(Saved data entries)
*** Block opens ***

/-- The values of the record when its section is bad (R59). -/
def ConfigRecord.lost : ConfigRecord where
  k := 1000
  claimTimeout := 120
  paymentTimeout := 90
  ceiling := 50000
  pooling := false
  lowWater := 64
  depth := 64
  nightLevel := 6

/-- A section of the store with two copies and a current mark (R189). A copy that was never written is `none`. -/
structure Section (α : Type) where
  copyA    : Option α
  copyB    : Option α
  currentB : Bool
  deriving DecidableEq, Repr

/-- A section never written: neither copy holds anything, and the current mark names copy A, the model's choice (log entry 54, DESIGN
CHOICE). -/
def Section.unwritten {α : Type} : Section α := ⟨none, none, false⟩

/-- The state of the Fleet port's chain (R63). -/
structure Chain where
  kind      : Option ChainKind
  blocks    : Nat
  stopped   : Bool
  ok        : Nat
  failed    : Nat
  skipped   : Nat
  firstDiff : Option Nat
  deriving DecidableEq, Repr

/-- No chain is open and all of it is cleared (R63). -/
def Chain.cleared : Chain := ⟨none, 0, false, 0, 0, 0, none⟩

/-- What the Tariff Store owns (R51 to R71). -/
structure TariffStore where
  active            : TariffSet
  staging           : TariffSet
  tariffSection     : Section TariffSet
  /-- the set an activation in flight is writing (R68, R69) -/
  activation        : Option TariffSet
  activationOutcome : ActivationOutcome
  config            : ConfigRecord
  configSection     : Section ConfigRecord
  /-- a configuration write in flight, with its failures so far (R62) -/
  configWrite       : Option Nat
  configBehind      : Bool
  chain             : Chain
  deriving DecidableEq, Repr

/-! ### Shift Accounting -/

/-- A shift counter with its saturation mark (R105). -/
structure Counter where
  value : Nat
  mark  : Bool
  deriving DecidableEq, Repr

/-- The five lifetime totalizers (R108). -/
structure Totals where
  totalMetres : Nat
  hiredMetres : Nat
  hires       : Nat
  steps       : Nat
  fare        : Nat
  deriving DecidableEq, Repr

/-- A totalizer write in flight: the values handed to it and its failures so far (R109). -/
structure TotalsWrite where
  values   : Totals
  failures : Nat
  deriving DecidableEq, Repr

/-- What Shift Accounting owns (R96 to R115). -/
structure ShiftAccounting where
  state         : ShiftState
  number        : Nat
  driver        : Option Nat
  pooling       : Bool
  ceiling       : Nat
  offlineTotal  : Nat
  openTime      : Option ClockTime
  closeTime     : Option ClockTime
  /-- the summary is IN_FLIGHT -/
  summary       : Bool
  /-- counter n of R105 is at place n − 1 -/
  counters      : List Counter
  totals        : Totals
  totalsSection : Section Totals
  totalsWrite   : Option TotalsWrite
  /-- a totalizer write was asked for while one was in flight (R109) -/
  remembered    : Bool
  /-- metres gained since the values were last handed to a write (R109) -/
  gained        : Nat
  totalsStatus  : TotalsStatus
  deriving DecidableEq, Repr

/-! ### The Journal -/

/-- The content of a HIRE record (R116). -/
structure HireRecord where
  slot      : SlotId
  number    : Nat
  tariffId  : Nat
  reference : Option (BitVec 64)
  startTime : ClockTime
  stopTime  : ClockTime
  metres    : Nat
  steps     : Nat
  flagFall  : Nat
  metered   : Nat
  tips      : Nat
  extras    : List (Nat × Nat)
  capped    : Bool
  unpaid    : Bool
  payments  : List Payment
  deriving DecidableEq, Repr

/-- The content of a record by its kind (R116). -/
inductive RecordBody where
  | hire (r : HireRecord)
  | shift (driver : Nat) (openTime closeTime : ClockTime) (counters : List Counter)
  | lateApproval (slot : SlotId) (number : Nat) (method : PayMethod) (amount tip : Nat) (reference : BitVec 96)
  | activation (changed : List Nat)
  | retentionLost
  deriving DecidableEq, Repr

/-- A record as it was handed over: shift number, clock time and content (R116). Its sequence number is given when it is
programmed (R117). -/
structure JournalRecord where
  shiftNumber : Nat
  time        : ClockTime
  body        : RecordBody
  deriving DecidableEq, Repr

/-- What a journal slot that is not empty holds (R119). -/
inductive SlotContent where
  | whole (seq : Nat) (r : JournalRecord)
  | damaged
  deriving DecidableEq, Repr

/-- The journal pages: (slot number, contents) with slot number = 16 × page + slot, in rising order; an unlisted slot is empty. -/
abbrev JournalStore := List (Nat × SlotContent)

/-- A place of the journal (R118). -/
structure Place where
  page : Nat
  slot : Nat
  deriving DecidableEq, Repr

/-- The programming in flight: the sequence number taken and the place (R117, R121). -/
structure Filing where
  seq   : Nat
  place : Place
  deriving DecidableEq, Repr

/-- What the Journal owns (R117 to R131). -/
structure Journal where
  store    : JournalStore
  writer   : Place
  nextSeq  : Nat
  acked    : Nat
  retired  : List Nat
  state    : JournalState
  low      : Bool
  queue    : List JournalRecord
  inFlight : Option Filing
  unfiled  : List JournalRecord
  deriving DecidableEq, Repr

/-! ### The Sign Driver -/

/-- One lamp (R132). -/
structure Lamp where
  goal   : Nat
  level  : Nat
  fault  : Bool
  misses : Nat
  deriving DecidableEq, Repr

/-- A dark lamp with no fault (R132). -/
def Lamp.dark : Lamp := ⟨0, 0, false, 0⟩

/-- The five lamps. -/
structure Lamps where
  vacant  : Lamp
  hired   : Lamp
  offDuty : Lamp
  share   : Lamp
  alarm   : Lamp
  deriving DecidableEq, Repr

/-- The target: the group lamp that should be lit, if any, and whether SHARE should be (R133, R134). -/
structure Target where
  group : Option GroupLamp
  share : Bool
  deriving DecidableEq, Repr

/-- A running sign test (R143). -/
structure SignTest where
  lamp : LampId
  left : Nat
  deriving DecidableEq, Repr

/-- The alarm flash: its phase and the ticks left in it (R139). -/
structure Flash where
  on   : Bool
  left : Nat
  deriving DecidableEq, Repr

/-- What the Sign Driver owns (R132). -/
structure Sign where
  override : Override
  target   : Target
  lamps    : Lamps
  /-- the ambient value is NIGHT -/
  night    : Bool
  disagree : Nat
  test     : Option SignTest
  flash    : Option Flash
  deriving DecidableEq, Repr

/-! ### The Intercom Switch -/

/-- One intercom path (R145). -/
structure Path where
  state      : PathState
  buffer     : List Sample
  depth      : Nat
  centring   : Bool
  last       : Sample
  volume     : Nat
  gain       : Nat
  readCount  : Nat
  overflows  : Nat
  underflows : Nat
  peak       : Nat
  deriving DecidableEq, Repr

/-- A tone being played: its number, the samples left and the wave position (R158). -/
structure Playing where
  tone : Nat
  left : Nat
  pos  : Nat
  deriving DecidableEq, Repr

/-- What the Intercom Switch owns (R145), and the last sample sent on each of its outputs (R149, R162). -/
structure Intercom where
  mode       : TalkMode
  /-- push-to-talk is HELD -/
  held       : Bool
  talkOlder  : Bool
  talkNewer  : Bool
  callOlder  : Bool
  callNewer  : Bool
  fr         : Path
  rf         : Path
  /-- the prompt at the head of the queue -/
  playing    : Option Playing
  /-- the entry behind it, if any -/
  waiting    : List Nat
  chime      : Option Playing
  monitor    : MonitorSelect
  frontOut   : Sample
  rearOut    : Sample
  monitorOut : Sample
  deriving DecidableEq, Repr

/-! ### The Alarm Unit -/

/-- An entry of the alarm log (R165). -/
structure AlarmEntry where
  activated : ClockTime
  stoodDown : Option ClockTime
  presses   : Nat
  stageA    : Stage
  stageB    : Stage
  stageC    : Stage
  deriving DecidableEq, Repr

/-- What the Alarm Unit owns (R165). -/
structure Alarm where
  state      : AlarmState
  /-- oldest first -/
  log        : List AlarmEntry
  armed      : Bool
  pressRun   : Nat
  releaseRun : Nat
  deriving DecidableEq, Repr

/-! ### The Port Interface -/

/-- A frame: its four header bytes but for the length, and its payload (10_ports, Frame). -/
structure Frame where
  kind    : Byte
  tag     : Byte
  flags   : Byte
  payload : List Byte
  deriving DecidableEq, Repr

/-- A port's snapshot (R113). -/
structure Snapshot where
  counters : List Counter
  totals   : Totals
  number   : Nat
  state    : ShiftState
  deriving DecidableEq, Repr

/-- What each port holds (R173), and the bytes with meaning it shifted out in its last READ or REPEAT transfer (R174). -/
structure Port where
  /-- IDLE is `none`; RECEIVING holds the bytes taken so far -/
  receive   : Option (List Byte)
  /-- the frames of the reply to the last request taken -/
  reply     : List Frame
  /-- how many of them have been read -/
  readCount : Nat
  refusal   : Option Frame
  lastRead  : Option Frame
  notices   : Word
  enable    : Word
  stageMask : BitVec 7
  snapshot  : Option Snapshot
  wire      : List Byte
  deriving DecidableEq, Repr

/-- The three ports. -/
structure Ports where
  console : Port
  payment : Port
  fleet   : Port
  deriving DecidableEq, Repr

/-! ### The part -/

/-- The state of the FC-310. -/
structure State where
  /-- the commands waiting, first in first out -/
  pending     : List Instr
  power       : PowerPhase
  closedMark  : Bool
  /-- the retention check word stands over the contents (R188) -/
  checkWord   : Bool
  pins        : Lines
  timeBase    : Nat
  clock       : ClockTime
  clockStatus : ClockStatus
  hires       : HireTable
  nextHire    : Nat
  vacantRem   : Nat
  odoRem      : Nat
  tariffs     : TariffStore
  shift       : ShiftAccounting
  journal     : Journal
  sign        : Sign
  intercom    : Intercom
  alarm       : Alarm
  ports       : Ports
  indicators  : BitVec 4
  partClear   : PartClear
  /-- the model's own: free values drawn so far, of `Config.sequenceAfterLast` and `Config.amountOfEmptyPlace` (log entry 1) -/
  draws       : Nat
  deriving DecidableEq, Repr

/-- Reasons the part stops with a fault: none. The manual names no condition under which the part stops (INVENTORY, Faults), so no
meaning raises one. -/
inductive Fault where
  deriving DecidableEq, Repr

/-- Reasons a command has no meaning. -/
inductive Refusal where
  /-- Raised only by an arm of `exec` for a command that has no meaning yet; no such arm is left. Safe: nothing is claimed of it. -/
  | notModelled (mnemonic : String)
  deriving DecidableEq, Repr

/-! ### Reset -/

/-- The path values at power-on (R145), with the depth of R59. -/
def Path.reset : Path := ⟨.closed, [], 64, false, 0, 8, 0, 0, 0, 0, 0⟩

*** Block closes ***

Exercise description: Show every line of the records above that contains the word "waiting".

Output below:
  waiting    : List Nat
  /-- the commands waiting, first in first out -/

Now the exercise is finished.